[[ Materials provided, beginning ]]
/-- Destinations, in a figure `cfg`, of the words that stage `g` of tile `t` holds, within the tiles and at
the massif's boundary (R83, R85, R86). -/
def figureDests (cfg : Nat → BitVec 320) (m t g : Nat) : List Dest :=
  let v := cfg t
  let d := segDir g
  let i := segTrack g
  if g < 16 then
    match adjacent t d with
    | some u => landSingle (cfg u) u d i
    | none => if (boundaryQueue m t g).isSome then [Dest.col] else []
  else if g < 24 then
    match tileAhead t d 4 with
    | some u => landExpress (cfg u) u d i
    | none => []
  else if g < 26 then
    ([0, 1, 2].filter fun p => portCode v p == 13 + (g - 24)).map (Dest.port t)
  else
    let odd := g - 26
    let single := ((List.range 16).filter fun k => k % 2 == odd && segSource v k == some 0).map (Dest.seg t)
    let expr := ((List.range 8).filter fun k => k % 2 == odd && segSource v (16 + k) == some 0).map fun k => Dest.seg t (16 + k)
    let loop := if [0, 1, 2].any fun p => portCode v p == 13 + odd then [Dest.seg t (24 + odd)] else []
    single ++ expr ++ loop

/-- Destinations of the words that stage `g` of tile `t` holds under the active figure, taps among them
(R131, R168). -/
def stageDests (s : State) (m t g : Nat) : List Dest :=
  figureDests (s.active m) m t g ++ (tapQueues s m t g).map Dest.queue ++ (tapRequests s m t g).map Dest.shelfReq
    ++ (tapData s m t g).map Dest.shelfData

/-! ### Moving a word -/

/-- CQ_STAT.NONEMPTY of a face (R99). -/
def cqRefresh (m face : Nat) (s : State) : State :=
  s.putB (F.CQ_STAT_NONEMPTY m face)
    ((List.range 64).any fun i => !(s.colq (colKey m face 0 0 + i)).words.isEmpty)

/-- R91, R99: a word enters a col queue. -/
def colWrite (k : Nat) (w : SWord) (s : State) : State :=
  let m := k / 256
  let face := k / 64 % 4
  let q := s.colq k
  let n := q.words.length + 1
  let s1 := (s.setColq k { q with words := q.words ++ [w] }).put (F.CQ_STAT_NONEMPTY m face) 1
  (s1.put (F.CQ_STAT_HIGHWATER m face) (max (s1.get (F.CQ_STAT_HIGHWATER m face)) n)).when (n == 8)
    fun t => t.put (F.CQ_STAT_FULLSEEN m face) 1

/-- Credits of an eight-word queue into massif `m` that its sender holds (R13, R94): places neither taken nor
withheld with the words that a reset or a reload cleared. -/
def queueCredits (s : State) (m key len : Nat) : Nat := 8 - (len + (s.massif m).withheld.get key 0)

/-- Credits of col queue `k`. -/
def colCredits (s : State) (k : Nat) : Nat := queueCredits s (k / 256) (k % 256) (s.colq k).words.length

/-- Words of a stage that its col queue has not taken. -/
def uncrossed (st : Stage) : Nat := st.words.length - b2n (st.taken.contains .col)

/-- Segment `g` of tile `t` is ready for a word. A boundary segment is so only while its col queue can take what it
holds and one word more (R93). -/
def segReady (s : State) (m t g : Nat) : Bool :=
  let st := s.stage m t g
  decide (st.words.length < 2) && match boundaryQueue m t g with
    | some k => decide (uncrossed st < colCredits s k)
    | none => true

/-- A destination within the tiles, or a col queue, has room for a word. -/
def destRoom (s : State) (m : Nat) (col : Option Nat) (d : Dest) : Bool :=
  match d with
  | .seg t g => segReady s m t g
  | .port t p => (portHead (s.tile m t) p).isNone
  | .col => match col with
    | some k => decide (0 < colCredits s k)
    | none => false
  | _ => false

/-- A destination takes a word. -/
def destTake (m : Nat) (col : Option Nat) (w : SWord) (d : Dest) (s : State) : State :=
  match d with
  | .seg t g => s.setStage m t g { s.stage m t g with words := (s.stage m t g).words ++ [w] }
  | .port t p => s.setTile m t (setPortHead (s.tile m t) p (some w))
  | .col => match col with
    | some k => colWrite k w s
    | none => s
  | _ => s

/-- R83: the head word of a source is taken by every destination that has room and has not had it; the
source drops the word when all have it. A source without destinations keeps its word (DESIGN CHOICE,
log 32). -/
def offer (m : Nat) (col : Option Nat) (ds : List Dest) (st : Stage) (s : State) : Stage × State :=
  match st.words with
  | [] => (st, s)
  | w :: rest =>
    let (tk, s1) := ds.foldl (fun (acc : List Dest × State) d =>
      if !acc.1.contains d && destRoom acc.2 m col d then (d :: acc.1, destTake m col w d acc.2) else acc)
      (st.taken, s)
    if !ds.isEmpty && ds.all tk.contains then (⟨rest, []⟩, s1) else ({ st with taken := tk }, s1)

/-- A tap has taken the head word of stage `g` of tile `t`; the word is dropped if all have it. -/
def tapTook (m t g : Nat) (d : Dest) (s : State) : State :=
  let st := s.stage m t g
  let tk := d :: st.taken
  if (stageDests s m t g).all tk.contains then s.setStage m t g ⟨st.words.tail, []⟩
  else s.setStage m t g { st with taken := tk }

/-- R82: the head word of a stage moves on. -/
def wordHop (m t g : Nat) (s : State) : State :=
  if !clocked s m then s
  else
    let (st, s1) := offer m (boundaryQueue m t g) (stageDests s m t g) (s.stage m t g) s
    s1.setStage m t g st

/-! ### Inputs of a massif (R114, R115)

An input's key: (face·16 + place)·4 + track for a col queue, 256 + 8·p + f for a feed queue, 512 + q for a
stream queue's read tap, 544 + p for a shelf port's response tap. -/

/-- R114, R115: the input is held by a clean switch. -/
def inputHeld (s : State) (m key : Nat) : Bool :=
  let x := s.massif m
  match x.switch with
  | some sw => sw.clean && (sw.held || (sw.boundary && !x.midPacket.contains key))
  | none => false

/-- R115: an input has delivered a word. -/
def noteInput (m key : Nat) (e : Bool) (s : State) : State :=
  let x := s.massif m
  let l := x.midPacket.filter (· != key)
  s.setMassif m { x with midPacket := if e then l else key :: l }

/-- A word as a failed parity check delivers it (R93, R148). -/
def parityHead (bad : Bool) (st : Stage) : Stage :=
  match st.words with
  | w :: rest => if bad && st.taken.isEmpty then { st with words := { w with p := true } :: rest } else st
  | [] => st

/-- R92, R93: the head word of a col queue is presented at its tile; `bad`: its parity check fails. A word that some of
its destinations took before a clean switch holds the input is not offered to the others meanwhile (DESIGN CHOICE,
log 145). -/
def colDelivery (m face place track : Nat) (bad : Bool) (s : State) : State :=
  let k := colKey m face place track
  let q := s.colq k
  let key := (face * 16 + place) * 4 + track
  match q.words with
  | [] => s
  | w :: _ =>
    if !runs s m || inputHeld s m key then s
    else
      let fail := bad && q.taken.isEmpty
      let s0 := if fail then
          (s.count (F.CQ_PARCNT_VALUE m face) 1).setIrq (F.CQ_STAT_PARITY m face) (cqPage m) face
        else s
      let t := tileAt face place
      let (st, s1) := offer m none (landSingle (s.active m t) t (opposite face) track) (parityHead bad q) s0
      let s2 := s1.setColq k st
      if st.words.length < q.words.length then noteInput m key w.e (cqRefresh m face s2) else s2

/-- R99: HIGHWATER takes the present greatest occupancy of the face. -/
def hwClr (m face : Nat) (s : State) : State :=
  s.put (F.CQ_STAT_HIGHWATER m face)
    ((List.range 64).foldl (fun acc i => max acc (s.colq (colKey m face 0 0 + i)).words.length) 0)

/-- R99: one receiver cycle, of a massif whose clock runs, in which a queue of a face is full. -/
def colCycle (s : State) : State :=
  (s.fab.cols.filter fun e => e.2.words.length == 8 && massifClock s (e.1 / 256)).foldl (fun (acc : List Nat × State) e =>
    if acc.1.contains (e.1 / 64) then acc
    else (e.1 / 64 :: acc.1, acc.2.count (F.CQ_FULLCNT_VALUE (e.1 / 256) (e.1 / 64 % 4)) 1)) ([], s) |>.2

/-! ### Lane receive queues, as their reader needs them (R97, R152, R160) -/

/-- The status fields of a lane receive queue that follow from its contents (R160). -/
def laneRefresh (l : Nat) (s : State) : State :=
  let q := s.lane l
  let g := l / 8
  let f := l % 8
  let n := q.words.length
  let s1 := ((s.putB (F.LRQ_STAT_EMPTY g f) (n == 0)).putB (F.LRQ_STAT_FULL g f) (decide (4095 ≤ n))).putB
    (F.LRQ_STAT_CAIRN_PENDING g f) q.cairn.isSome
  (s1.put (F.LRQ_FILL_WORDS g f) n).put (F.LRQ_FILL_HIGHWATER g f) (max (s1.get (F.LRQ_FILL_HIGHWATER g f)) n)

/-- R95–R97: feed port `p` takes the words of lane `l` on track `f`. -/
def feedTakes (s : State) (l p : Nat) : Bool :=
  s.power.warmPhase == 0 && s.flag (F.FEED_CTL_EN p) && (s.get (F.FEED_CTL_TRACKEN p)).testBit (l % 8)
    && (s.feedTrack p (l % 8)).sel == l / 8

/-- R97: the head word of lane `l` is freed when a port has taken it and every port that takes the lane has. -/
def laneSettle (l : Nat) (s : State) : State :=
  let q := s.lane l
  match q.words with
  | [] => s
  | w :: rest =>
    if !q.taken.isEmpty && (List.range 32).all (fun i => !feedTakes s l i || q.taken.contains i) then
      laneRefresh l (s.setLane l { q with words := rest, taken := [], boundary := w.e })
    else s

/-- The massif that feed port `p` enters, and the face (R9, R95). -/
def feedMassif (p : Nat) : Nat := routerMassif (64 + p)
def feedFace (p : Nat) : Nat := match p / 8 with
  | 0 => 2
  | 1 => 0
  | 2 => 3
  | _ => 1

/-- R98: a SEL change of track `f` of port `p` waits, and the track stands at a packet boundary: it takes no
further word of its old lane group. -/
def feedTurning (s : State) (p f : Nat) : Bool :=
  (s.get (F.FEED_STAT_PENDING p)).testBit f && (s.feedTrack p f).boundary

/-- R96–R98: the head word of the lane receive queue that track `f` of port `p` carries enters its feed
queue; it leaves the lane queue when the last enabled port has it. -/
def feedIntake (p f : Nat) (bad : Bool) (s : State) : State :=
  let tr := s.feedTrack p f
  let l := 8 * tr.sel + f
  let q := s.lane l
  match q.words with
  | [] => s
  | w :: rest =>
    if !feedTakes s l p || feedTurning s p f || q.taken.contains p
        || queueCredits s (feedMassif p) (256 + 8 * p + f) (s.feedq p f).words.length == 0 then s
    else
      let fail := bad && q.taken.isEmpty
      let w1 := if fail then { w with p := true } else w
      let s0 := if fail then
          (s.count (F.LRQ_PARCNT_VALUE (l / 8) f) 1).setIrq (F.LRQ_STAT_PARITY (l / 8) f) (lrqPage (l / 8)) f
        else s
      let fq := s0.feedq p f
      let s1 := (s0.setFeedq p f { fq with words := fq.words ++ [w1] }).setFeedTrack p f { tr with boundary := w.e }
      let s2 := s1.put (F.FEED_CNT_VALUE p) (s1.get (F.FEED_CNT_VALUE p) + 1)
      laneSettle l (laneRefresh l (s2.setLane l { q with words := w1 :: rest, taken := p :: q.taken }))

/-- R96: the head word of a feed queue is presented at its entry tile; one that fails its parity check has P = 1,
and no register shows it, since those of a face on the die edge read zero (R99). -/
def feedPresent (p f : Nat) (bad : Bool) (s : State) : State :=
  let m := feedMassif p
  let q := s.feedq p f
  let key := 256 + 8 * p + f
  match q.words with
  | [] => s
  | w :: _ =>
    if !runs s m || inputHeld s m key then s
    else
      let face := feedFace p
      let t := tileAt face (2 * f)
      let (st, s1) := offer m none (landSingle (s.active m t) t (opposite face) 0) (parityHead bad q) s
      let s2 := s1.setFeedq p f st
      if st.words.length < q.words.length then noteInput m key w.e s2 else s2

/-- R96: feed delivery on track `f` of port `p`. -/
def feedDelivery (p f : Nat) (laneBad feedBad : Bool) (s : State) : State :=
  feedIntake p f laneBad (feedPresent p f feedBad s)

/-- R97, R98: track `f` of port `p` takes its new lane group, which may stand within a packet; the old lane's
head word no longer waits for the port. -/
def feedSwitch (p f : Nat) (s : State) : State :=
  let sel := s.get (F.FEED_CTL_SEL p)
  let s0 := (s.setFeedTrack p f { s.feedTrack p f with sel := sel, boundary := true }).put (F.FEED_STAT_PENDING p)
    (s.get (F.FEED_STAT_PENDING p) &&& (255 - 2 ^ f))
  let s1 := laneSettle (8 * (s.feedTrack p f).sel + f) s0
  if (s.lane (8 * sel + f)).boundary then s1
  else
    let old := s1.get (F.FEED_STAT_MIDPKT p)
    (s1.put (F.FEED_STAT_MIDPKT p) (old ||| 2 ^ f)).when (!old.testBit f) fun t => t.irq feedPage p

/-- R98: a pending SEL change of a track takes effect at a packet boundary. -/
def feedSelChange (p f : Nat) (s : State) : State :=
  if (s.get (F.FEED_STAT_PENDING p)).testBit f && (s.feedTrack p f).boundary then feedSwitch p f s else s

/-- R97, R98: a write of FEED_CTL: each track whose lane group changes takes it at once at a packet boundary, or
waits for one. A head word that waited only for a track now disabled is freed. -/
def feedCtlWrite (p : Nat) (v : Word) (s : State) : State :=
  let s1 := s.loadAll v [F.FEED_CTL_EN p, F.FEED_CTL_SEL p, F.FEED_CTL_TRACKEN p]
  s1.each 8 fun f u =>
    let t := laneSettle (8 * (u.feedTrack p f).sel + f) u
    let pend := t.get (F.FEED_STAT_PENDING p)
    if (t.feedTrack p f).sel == t.get (F.FEED_CTL_SEL p) then t.put (F.FEED_STAT_PENDING p) (pend &&& (255 - 2 ^ f))
    else if (t.feedTrack p f).boundary then feedSwitch p f t
    else t.put (F.FEED_STAT_PENDING p) (pend ||| 2 ^ f)

/-! ### The meanings -/

def execWordHop (m : Fin 64) (t : Fin 256) (g : Fin 28) (s : State) : Result := .next (wordHop m t g s)
def execColQueueDelivery (m : Fin 64) (face : Fin 4) (place : Fin 16) (track : Fin 4) (bad : Bool) (s : State) : Result :=
  .next (colDelivery m face place track bad s)
def execHwclr (m : Fin 64) (face : Fin 4) (s : State) : Result := .next (hwClr m face s)
def execFeedDelivery (p : Fin 32) (f : Fin 8) (laneBad feedBad : Bool) (s : State) : Result :=
  .next (feedDelivery p f laneBad feedBad s)
def execFeedCtlWrite (p : Fin 32) (v : Word) (s : State) : Result := .next (feedCtlWrite p v s)
def execFeedSelChange (p : Fin 32) (f : Fin 8) (s : State) : Result := .next (feedSelChange p f s)

end Sys2Proof.Machine
end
[[ Materials provided, end ]]
§ Task to complete: Your answer must be the data above, copied exactly from its first line through the line containing "(R131, R168). -/", and nothing more.

§ Solution for this task:
/-- Destinations, in a figure `cfg`, of the words that stage `g` of tile `t` holds, within the tiles and at
the massif's boundary (R83, R85, R86). -/
def figureDests (cfg : Nat → BitVec 320) (m t g : Nat) : List Dest :=
  let v := cfg t
  let d := segDir g
  let i := segTrack g
  if g < 16 then
    match adjacent t d with
    | some u => landSingle (cfg u) u d i
    | none => if (boundaryQueue m t g).isSome then [Dest.col] else []
  else if g < 24 then
    match tileAhead t d 4 with
    | some u => landExpress (cfg u) u d i
    | none => []
  else if g < 26 then
    ([0, 1, 2].filter fun p => portCode v p == 13 + (g - 24)).map (Dest.port t)
  else
    let odd := g - 26
    let single := ((List.range 16).filter fun k => k % 2 == odd && segSource v k == some 0).map (Dest.seg t)
    let expr := ((List.range 8).filter fun k => k % 2 == odd && segSource v (16 + k) == some 0).map fun k => Dest.seg t (16 + k)
    let loop := if [0, 1, 2].any fun p => portCode v p == 13 + odd then [Dest.seg t (24 + odd)] else []
    single ++ expr ++ loop

/-- Destinations of the words that stage `g` of tile `t` holds under the active figure, taps among them
(R131, R168). -/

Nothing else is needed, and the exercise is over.